The real fun started when J. F. Clutterbuck joined us via satellite video, appearing on a large screen to congratulate the winner. Levokin was so excited, he pulled off his boots and waved his socks in front of the camera, urging the billionaire to smell them. This wasn’t possible, of course, but the rest of us certainly did catch the odor, and it was pungently obvious that the stink-fighting power of the material had long since faded. Victor Valenza fainted. Others coughed and pressed their woolen hats to their noses. And when Clutterbuck realized what was happening, he was completely dismayed. He demanded that Hank collect the socks and send them to his research headquarters for analysis. Then he decided he wanted Levokin flown in along with them, to have his feet tested. From that point the evening generally crumbled into chaos.

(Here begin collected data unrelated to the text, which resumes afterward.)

-- ==== Sys2Proof/Laws/KeptAfu.lean ====
section
/-! SUPPORT. What the operations of Machine/Afu.lean keep: the queue of commands, the timebase count and the canonical form of
every table. -/

set_option Elab.async false

set_option linter.tactic.unusedName false

namespace Sys2Proof.Machine

theorem State.setSen_kept {s₀ : State} (s : State) (n v : Nat) (h : Kept s₀ s) :
    Kept s₀ (State.setSen s n v) := by
  unfold State.setSen
  repeat' (first
    | with_reducible assumption
    | (with_reducible apply State.setFld_kept))

theorem State.putSen_kept {s₀ : State} (s : State) (n : Nat) (a : AfuSlot) (h : Kept s₀ s) :
    Kept s₀ (State.putSen s n a) := by
  unfold State.putSen
  repeat' (first
    | with_reducible assumption
    | (with_reducible apply Kept.ite)
    | (intro _)
    | (with_reducible refine Kept.of_snd (by assumption) ?_)
    | (with_reducible refine Kept.of_snd2 (by assumption) ?_)
    | (with_reducible refine Kept.of_snd3 (by assumption) ?_)
    | (with_reducible refine Kept.of_fst (by assumption) ?_)
    | (with_reducible refine Kept.of_fst2 (by assumption) ?_)
    | (simp only [Kept.update_iff]))

theorem State.putStr_kept {s₀ : State} (s : State) (m : Nat) (x : AfuStream) (h : Kept s₀ s) :
    Kept s₀ (State.putStr s m x) := by
  unfold State.putStr
  repeat' (first
    | with_reducible assumption
    | (with_reducible apply Kept.ite)
    | (intro _)
    | (with_reducible refine Kept.of_snd (by assumption) ?_)
    | (with_reducible refine Kept.of_snd2 (by assumption) ?_)
    | (with_reducible refine Kept.of_snd3 (by assumption) ?_)
    | (with_reducible refine Kept.of_fst (by assumption) ?_)
    | (with_reducible refine Kept.of_fst2 (by assumption) ?_)
    | (simp only [Kept.update_iff]))

theorem State.senLost_kept {s₀ : State} (s : State) (n : Nat) (h : Kept s₀ s) :
    Kept s₀ (State.senLost s n) := by
  unfold State.senLost
  repeat' (first
    | with_reducible assumption
    | (with_reducible apply State.count_kept)
    | (with_reducible apply State.raise_kept)
    | (with_reducible apply State.setSen_kept))

theorem State.senSilent_kept {s₀ : State} (s : State) (n : Nat) (h : Kept s₀ s) :
    Kept s₀ (State.senSilent s n) := by
  unfold State.senSilent
  repeat' (first
    | with_reducible assumption
    | (with_reducible apply State.count_kept)
    | (with_reducible apply State.setSen_kept))

theorem State.drawWords_kept {s₀ : State} (s : State) (y0 : Nat) (h : Kept s₀ s) :
    Kept s₀ (State.drawWords s y0).2 := by
  induction y0 generalizing s with
  | zero =>
    simp only [State.drawWords]
    assumption
  | succ n ih =>
    simp only [State.drawWords]
    repeat' (first
      | with_reducible assumption
      | (with_reducible apply ih)
      | (with_reducible apply State.draw_kept)
      | (with_reducible apply Kept.ite)
      | (intro _)
      | (with_reducible refine Kept.of_snd (by assumption) ?_)
      | (with_reducible refine Kept.of_snd2 (by assumption) ?_)
      | (with_reducible refine Kept.of_snd3 (by assumption) ?_)
      | (with_reducible refine Kept.of_fst (by assumption) ?_))

theorem State.readCal_kept {s₀ : State} (s : State) (n : Nat) (h : Kept s₀ s) :
    Kept s₀ (State.readCal s n).2 := by
  unfold State.readCal
  repeat' (first
    | with_reducible assumption
    | (with_reducible apply State.drawWords_kept)
    | (with_reducible apply State.flushItag_kept)
    | (with_reducible apply State.txRead_kept)
    | (with_reducible apply Kept.ite)
    | (intro _)
    | (with_reducible refine Kept.of_snd (by assumption) ?_)
    | (with_reducible refine Kept.of_snd2 (by assumption) ?_)
    | (with_reducible refine Kept.of_snd3 (by assumption) ?_)
    | (with_reducible refine Kept.of_fst (by assumption) ?_)
    | (with_reducible refine Kept.of_fst2 (by assumption) ?_)
    | (simp only [Kept.update_iff])
    | (simp only [Kept.tables_iff]; apply KeptTables.intro <;> first | with_reducible assumption | with_reducible refine Kept.of_snd (by assumption) ?_ | with_reducible refine Kept.of_snd2 (by assumption) ?_ | with_reducible refine Kept.of_snd3 (by assumption) ?_ | with_reducible refine Kept.of_fst (by assumption) ?_ | with_reducible refine Kept.of_fst2 (by assumption) ?_ | exact id | exact fun _ => rfl | (intro hw; first | exact Sparse.wf_set _ _ _ hw | exact Sparse.wf_restrict _ _ hw | exact Sparse.wf_filter _ _ hw))
    | split)

theorem effSenCfg_kept {s₀ : State} (n : Nat) (t : Itag) (v : Word) (s : State) (h : Kept s₀ s) :
    Kept s₀ (effSenCfg n t v s) := by
  unfold effSenCfg
  repeat' (first
    | with_reducible assumption
    | (with_reducible apply State.cfgErr_kept)
    | (with_reducible apply State.putSen_kept)
    | (with_reducible apply State.readCal_kept)
    | (with_reducible apply State.setFlag_kept)
    | (with_reducible apply State.setSen_kept)
    | (with_reducible apply State.writeGeneric_kept)
    | (with_reducible apply Kept.ite)
    | (intro _))

theorem effSenPer_kept {s₀ : State} (n : Nat) (t : Itag) (v : Word) (s : State) (h : Kept s₀ s) :
    Kept s₀ (effSenPer n t v s) := by
  unfold effSenPer
  repeat' (first
    | with_reducible assumption
    | (with_reducible apply State.cfgErr_kept)
    | (with_reducible apply State.writeGeneric_kept)
    | (with_reducible apply Kept.ite)
    | (intro _))

theorem effStrCfg_kept {s₀ : State} (m : Nat) (t : Itag) (v : Word) (s : State) (h : Kept s₀ s) :
    Kept s₀ (effStrCfg m t v s) := by
  unfold effStrCfg
  repeat' (first
    | with_reducible assumption
    | (with_reducible apply State.count_kept)
    | (with_reducible apply State.putStr_kept)
    | (with_reducible apply State.writeGeneric_kept)
    | (with_reducible apply Kept.ite)
    | (intro _))

theorem State.l1Publish_kept {s₀ : State} (s : State) (n : Nat) (written : Bool) (h : Kept s₀ s) :
    Kept s₀ (State.l1Publish s n written) := by
  unfold State.l1Publish
  repeat' (first
    | with_reducible assumption
    | (with_reducible apply State.conclude_kept)
    | (with_reducible apply State.flushItag_kept)
    | (with_reducible apply State.objCheck_kept)
    | (with_reducible apply State.putSen_kept)
    | (with_reducible apply State.scramble_kept)
    | (with_reducible apply State.setQueue_kept)
    | (with_reducible apply Kept.ite)
    | (intro _)
    | (with_reducible refine Kept.of_snd (by assumption) ?_)
    | (with_reducible refine Kept.of_snd2 (by assumption) ?_)
    | (with_reducible refine Kept.of_snd3 (by assumption) ?_)
    | (with_reducible refine Kept.of_fst (by assumption) ?_)
    | (with_reducible refine Kept.of_fst2 (by assumption) ?_)
    | (simp only [Kept.update_iff])
    | (simp only [Kept.tables_iff]; apply KeptTables.intro <;> first | with_reducible assumption | with_reducible refine Kept.of_snd (by assumption) ?_ | with_reducible refine Kept.of_snd2 (by assumption) ?_ | with_reducible refine Kept.of_snd3 (by assumption) ?_ | with_reducible refine Kept.of_fst (by assumption) ?_ | with_reducible refine Kept.of_fst2 (by assumption) ?_ | exact id | exact fun _ => rfl | (intro hw; first | exact Sparse.wf_set _ _ _ hw | exact Sparse.wf_restrict _ _ hw | exact Sparse.wf_filter _ _ hw))
    | split)

theorem State.takeFrame_kept {s₀ : State} (s : State) (n : Nat) (paired : Bool) (h : Kept s₀ s) :
    KeptOpt s₀ (State.takeFrame s n paired) := by
  unfold State.takeFrame
  repeat' (first
    | with_reducible assumption
    | (with_reducible apply State.putSen_kept)
    | (with_reducible apply Kept.ite)
    | (intro _)
    | (with_reducible refine Kept.of_snd (by assumption) ?_)
    | (with_reducible refine Kept.of_snd2 (by assumption) ?_)
    | (with_reducible refine Kept.of_snd3 (by assumption) ?_)
    | (with_reducible refine Kept.of_fst (by assumption) ?_)
    | (with_reducible refine Kept.of_fst2 (by assumption) ?_)
    | (with_reducible refine KeptOpt.elim (by assumption) ?_)
    | (with_reducible refine KeptOpt₂.elim (by assumption) ?_)
    | (with_reducible refine KeptOpt₂.elim' (by assumption) ?_)
    | (with_reducible apply KeptOpt.getD)
    | (with_reducible apply KeptOpt.findSome)
    | (with_reducible apply KeptOpt₂.findSome)
    | (with_reducible exact KeptOpt.none)
    | (with_reducible exact KeptOpt₂.none)
    | (with_reducible apply KeptOpt.some)
    | (with_reducible apply KeptOpt.andThen)
    | (with_reducible apply KeptOpt.bind)
    | (with_reducible apply KeptOpt₂.some)
    | (simp only [Kept.update_iff])
    | (simp only [Kept.tables_iff]; apply KeptTables.intro <;> first | with_reducible assumption | with_reducible refine Kept.of_snd (by assumption) ?_ | with_reducible refine Kept.of_snd2 (by assumption) ?_ | with_reducible refine Kept.of_snd3 (by assumption) ?_ | with_reducible refine Kept.of_fst (by assumption) ?_ | with_reducible refine Kept.of_fst2 (by assumption) ?_ | with_reducible refine KeptOpt.elim (by assumption) ?_ | with_reducible refine KeptOpt₂.elim (by assumption) ?_ | with_reducible refine KeptOpt₂.elim' (by assumption) ?_ | with_reducible apply KeptOpt.getD | with_reducible apply KeptOpt.findSome | with_reducible apply KeptOpt₂.findSome | with_reducible exact KeptOpt.none | with_reducible exact KeptOpt₂.none | with_reducible apply KeptOpt.some | with_reducible apply KeptOpt.andThen | with_reducible apply KeptOpt.bind | with_reducible apply KeptOpt₂.some | exact id | exact fun _ => rfl | (intro hw; first | exact Sparse.wf_set _ _ _ hw | exact Sparse.wf_restrict _ _ hw | exact Sparse.wf_filter _ _ hw))
    | split)

theorem effL1Frame_kept {s₀ : State} (n : Nat) (s : State) (h : Kept s₀ s) :
    Kept s₀ (effL1Frame n s) := by
  unfold effL1Frame
  repeat' (first
    | with_reducible assumption
    | (with_reducible apply State.l1Publish_kept)
    | (with_reducible apply State.takeFrame_kept)
    | (with_reducible apply Kept.ite)
    | (intro _)
    | (with_reducible refine Kept.of_snd (by assumption) ?_)
    | (with_reducible refine Kept.of_snd2 (by assumption) ?_)
    | (with_reducible refine Kept.of_snd3 (by assumption) ?_)
    | (with_reducible refine Kept.of_fst (by assumption) ?_)
    | (with_reducible refine Kept.of_fst2 (by assumption) ?_)
    | (with_reducible refine KeptOpt.elim (by assumption) ?_)
    | (with_reducible refine KeptOpt₂.elim (by assumption) ?_)
    | (with_reducible refine KeptOpt₂.elim' (by assumption) ?_)
    | (with_reducible apply KeptOpt.getD)
    | (with_reducible apply KeptOpt.findSome)
    | (with_reducible apply KeptOpt₂.findSome)
    | (simp only [Kept.update_iff])
    | (simp only [Kept.tables_iff]; apply KeptTables.intro <;> first | with_reducible assumption | with_reducible refine Kept.of_snd (by assumption) ?_ | with_reducible refine Kept.of_snd2 (by assumption) ?_ | with_reducible refine Kept.of_snd3 (by assumption) ?_ | with_reducible refine Kept.of_fst (by assumption) ?_ | with_reducible refine Kept.of_fst2 (by assumption) ?_ | with_reducible refine KeptOpt.elim (by assumption) ?_ | with_reducible refine KeptOpt₂.elim (by assumption) ?_ | with_reducible refine KeptOpt₂.elim' (by assumption) ?_ | with_reducible apply KeptOpt.getD | with_reducible apply KeptOpt.findSome | with_reducible apply KeptOpt₂.findSome | exact id | exact fun _ => rfl | (intro hw; first | exact Sparse.wf_set _ _ _ hw | exact Sparse.wf_restrict _ _ hw | exact Sparse.wf_filter _ _ hw))
    | split)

After a few more days at McMurdo and then four endless flights, we arrived back in Brooklyn. Was it good to get home? I don’t know. My room is larger than the space I shared with my siblings down in Antarctica, but somehow it feels smaller. And the whole world seems different, too. Everything is a tiny bit duller, as if the city had been retinted in some kind of photo-editing app. The sky just isn’t the same, either; it just doesn’t feel as grand or cosmic. At the moment, I’m at my desk, scribbling all this down so I don’t forget anything we’ve just been through. Maybe it’s a way to relive the experience, too, and make sure the bottom of the world remains alive in my brain. But I’ll admit, it’s kind of hard to concentrate. Why? Well, Hank and Min just left, and we’ve had an exciting development.
Let me back up again. Three days ago, when we returned to our apartment, Min was already waiting at the door. Bags loaded with groceries and takeout were piled around her feet. She practically tackled us when we got out of the wide black sedan, and I’d never seen her smile so genuinely. We plowed through all the food, slept forever, then woke to find that Min had brought us more provisions. Soups and cookies and breads, still warm from the oven, that tasted like cake. She must have visited us five times that first day and six or seven the next. This morning, she was once again packing our fridge with goodies and stocking our cabinets with vitamins when Hank burst through the door. We hadn’t seen him since our return. His face was red. There were deep, dark circles under his eyes and dark blotches on his chin. His fingers were stained with Sharpie ink. When he saw Min, he stopped. “You,” he said.